## Records to process
•••

/-- The byte that a write puts, where no write of another unit can. -/
theorem lastByte_eq_none {l : List DramWrite} (hl : UnitWrites l) {d : DramWrite} (hd : ∃ q, InUnit q d.bytes)
    (hne : ∀ e ∈ l, unitKey e ≠ unitKey d) {k i : Nat} (h : byteOfWrite d k i ≠ none) : lastByte l k i = none := by
  refine Classical.byContradiction fun hn => ?_
  obtain ⟨v, hv⟩ := Option.ne_none_iff_exists'.mp hn
  obtain ⟨e, he, hev⟩ := exists_of_lastByte hv
  exact hne e he (unitKey_eq_of_byte (hl e he) hd (by rw [hev]; simp) h)

/-- Joining a write to those of other units and one of its own leaves what it leaves after them. -/
theorem lastByte_map_joinUnit {l : List DramWrite} (hl : UnitWrites l) (hn : (l.map unitKey).Nodup) {d : DramWrite}
    (hd : ∃ q, InUnit q d.bytes) (hany : ∃ e ∈ l, unitKey e = unitKey d) (k : Nat) {i : Nat} (hi : i < 128) :
    lastByte (l.map (joinUnit d)) k i = (byteOfWrite d k i).or (lastByte l k i) := by
  induction l with
  | nil => obtain ⟨e, he, -⟩ := hany; exact absurd he (by simp)
  | cons e r ih =>
    have hlr : UnitWrites r := fun x hx => hl x (List.mem_cons_of_mem _ hx)
    rw [List.map_cons, List.nodup_cons] at hn
    rw [List.map_cons, lastByte, lastByte]
    by_cases he : unitKey e = unitKey d
    · have hne : ∀ x ∈ r, unitKey x ≠ unitKey d := fun x hx hxd =>
        hn.1 (List.mem_map.mpr ⟨x, hx, hxd.trans he.symm⟩)
      have hr : r.map (joinUnit d) = r :=
        (List.map_congr_left (g := id) fun x hx => joinUnit_ne (hne x hx)).trans (List.map_id r)
      rw [hr, joinUnit_same he,
        byteOfWrite_joinOne (congrArg Prod.fst he) k hi, ← Option.or_assoc, ← Option.or_assoc]
      by_cases hb : byteOfWrite d k i = none
      · rw [hb, Option.or_none, Option.none_or]
      · rw [lastByte_eq_none hlr hd hne hb, Option.none_or, Option.or_none]
    · obtain ⟨x, hx, hxd⟩ := hany
      have hxr : x ∈ r := (List.mem_cons.mp hx).resolve_left fun h => he (h ▸ hxd)
      rw [ih hlr hn.2 ⟨x, hxr, hxd⟩, joinUnit_ne he, Option.or_assoc]

/-- Writes of the units of sectors, one for each unit. -/
def OneForEachUnit (l : List DramWrite) : Prop := UnitWrites l ∧ (l.map unitKey).Nodup

theorem joinInto_of_same {l : List DramWrite} {d : DramWrite} (h : ∃ e ∈ l, unitKey e = unitKey d) :
    joinInto l d = l.map (joinUnit d) := by
  obtain ⟨e, he, hk⟩ := h
  exact if_pos (List.any_eq_true.mpr ⟨e, he, (sameUnit_iff (e := e) (d := d)).mpr hk⟩)

theorem joinInto_of_ne {l : List DramWrite} {d : DramWrite} (h : ¬ ∃ e ∈ l, unitKey e = unitKey d) :
    joinInto l d = l ++ [d] := by
  refine if_neg fun ha => h ?_
  obtain ⟨e, he, hk⟩ := List.any_eq_true.mp ha
  exact ⟨e, he, sameUnit_iff.mp hk⟩

/-- Joined writes stay one for each unit, and leave what the writes leave one after the other. -/
theorem oneForEachUnit_joinInto {l : List DramWrite} (hl : OneForEachUnit l) {d : DramWrite} (hd : ∃ q, InUnit q d.bytes) :
    OneForEachUnit (joinInto l d) ∧
      ∀ k, ∀ i < 128, lastByte (joinInto l d) k i = (byteOfWrite d k i).or (lastByte l k i) := by
  by_cases h : ∃ e ∈ l, unitKey e = unitKey d
  · rw [joinInto_of_same h]
    have hone : ∀ e ∈ l, (∃ q, InUnit q (joinUnit d e).bytes) ∧ unitKey (joinUnit d e) = unitKey e := by
      intro e he
      by_cases hk : unitKey e = unitKey d
      · rw [joinUnit_same hk]; exact unitKey_joinOne (hl.1 e he) hd hk
      · rw [joinUnit_ne hk]; exact ⟨hl.1 e he, rfl⟩
    refine ⟨⟨fun x hx => ?_, ?_⟩, fun k i hi => lastByte_map_joinUnit hl.1 hl.2 hd h k hi⟩
    · obtain ⟨e, he, rfl⟩ := List.mem_map.mp hx
      exact (hone e he).1
    · have hkeys : (l.map (joinUnit d)).map unitKey = l.map unitKey :=
        List.map_map.trans (List.map_congr_left fun e he => (hone e he).2)
      rw [hkeys]
      exact hl.2
  · rw [joinInto_of_ne h]
    refine ⟨⟨fun x hx => ?_, ?_⟩, fun k i _ => lastByte_append_one l d k i⟩
    · rcases List.mem_append.mp hx with hx | hx
      · exact hl.1 x hx
      · exact List.mem_singleton.mp hx ▸ hd
    · rw [List.map_append, List.nodup_append]
      refine ⟨hl.2, by simp, fun a ha b hb hab => h ?_⟩
      obtain ⟨e, he, rfl⟩ := List.mem_map.mp ha
      rw [List.map_singleton, List.mem_singleton] at hb
      exact ⟨e, he, hab.trans hb⟩

/-- The join of an instruction's writes. -/
def joined (R : List DramWrite) : List DramWrite := R.foldl joinInto []

/-- Induction on a list by its last entry (the core library has none). -/
theorem snocInduction {α : Type} {p : List α → Prop} (nil : p []) (append_singleton : ∀ l a, p l → p (l ++ [a]))
    (l : List α) : p l := by
  rw [← l.reverse_reverse]
  induction l.reverse with
  | nil => exact nil
  | cons a l ih => rw [List.reverse_cons]; exact append_singleton _ a ih

/-- Of writes with one for each unit, a unit names its write. -/
theorem eq_of_unitKey_eq {l : List DramWrite} (hn : (l.map unitKey).Nodup) {e d : DramWrite} (he : e ∈ l) (hd : d ∈ l)
    (h : unitKey e = unitKey d) : e = d := by
  induction l with
  | nil => exact absurd he List.not_mem_nil
  | cons x l ih =>
    obtain ⟨hx, hn⟩ := List.nodup_cons.mp hn
    obtain rfl | hel := List.mem_cons.mp he <;> obtain rfl | hdl := List.mem_cons.mp hd
    · rfl
    · exact absurd (h ▸ List.mem_map_of_mem hdl) hx
    · exact absurd (h ▸ List.mem_map_of_mem hel) hx
    · exact ih hn hel hdl

theorem joined_append_one (R : List DramWrite) (d : DramWrite) : joined (R ++ [d]) = joinInto (joined R) d := by
  unfold joined; rw [List.foldl_append]; rfl

theorem oneForEachUnit_joined {R : List DramWrite} (hR : UnitWrites R) :
    OneForEachUnit (joined R) ∧ ∀ k, ∀ i < 128, lastByte (joined R) k i = lastByte R k i := by
  induction R using snocInduction with
  | nil => exact ⟨⟨fun e he => absurd he (by simp [joined]), List.nodup_nil⟩, fun _ _ _ => rfl⟩
  | append_singleton R d ih =>
    obtain ⟨h1, h2⟩ := ih fun e he => hR e (List.mem_append_left _ he)
    obtain ⟨h3, h4⟩ := oneForEachUnit_joinInto h1 (hR d (List.mem_append_right _ (List.mem_singleton_self d)))
    rw [joined_append_one]
    exact ⟨h3, fun k i hi => by rw [h4 k i hi, h2 k i hi, lastByte_append_one]⟩

/-- Every joined write is of a warp that all the writes are of. -/
theorem warp_joined {R : List DramWrite} {w : Option Nat} (h : ∀ e ∈ R, e.warp = w) : ∀ e ∈ joined R, e.warp = w := by
  induction R using snocInduction with
  | nil => exact fun e he => absurd he (by simp [joined])
  | append_singleton R d ih =>
    have h1 := ih fun e he => h e (List.mem_append_left _ he)
    intro e he
    rw [joined_append_one] at he
    by_cases hs : ∃ e ∈ joined R, unitKey e = unitKey d
    · rw [joinInto_of_same hs] at he
      obtain ⟨x, hx, rfl⟩ := List.mem_map.mp he
      unfold joinUnit joinOne
      split <;> exact h1 x hx
    · rw [joinInto_of_ne hs] at he
      rcases List.mem_append.mp he with he | he
      · exact h1 e he
      · exact List.mem_singleton.mp he ▸ h d (List.mem_append_right _ (List.mem_singleton_self d))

•••

Could you transcribe the entries above word for word, from the line with "(hne : ∀ e ∈ l, unitKey" down to the line with "have hr : r.map", keeping both?

    (hne : ∀ e ∈ l, unitKey e ≠ unitKey d) {k i : Nat} (h : byteOfWrite d k i ≠ none) : lastByte l k i = none := by
  refine Classical.byContradiction fun hn => ?_
  obtain ⟨v, hv⟩ := Option.ne_none_iff_exists'.mp hn
  obtain ⟨e, he, hev⟩ := exists_of_lastByte hv
  exact hne e he (unitKey_eq_of_byte (hl e he) hd (by rw [hev]; simp) h)

/-- Joining a write to those of other units and one of its own leaves what it leaves after them. -/
theorem lastByte_map_joinUnit {l : List DramWrite} (hl : UnitWrites l) (hn : (l.map unitKey).Nodup) {d : DramWrite}
    (hd : ∃ q, InUnit q d.bytes) (hany : ∃ e ∈ l, unitKey e = unitKey d) (k : Nat) {i : Nat} (hi : i < 128) :
    lastByte (l.map (joinUnit d)) k i = (byteOfWrite d k i).or (lastByte l k i) := by
  induction l with
  | nil => obtain ⟨e, he, -⟩ := hany; exact absurd he (by simp)
  | cons e r ih =>
    have hlr : UnitWrites r := fun x hx => hl x (List.mem_cons_of_mem _ hx)
    rw [List.map_cons, List.nodup_cons] at hn
    rw [List.map_cons, lastByte, lastByte]
    by_cases he : unitKey e = unitKey d
    · have hne : ∀ x ∈ r, unitKey x ≠ unitKey d := fun x hx hxd =>
        hn.1 (List.mem_map.mpr ⟨x, hx, hxd.trans he.symm⟩)
      have hr : r.map (joinUnit d) = r :=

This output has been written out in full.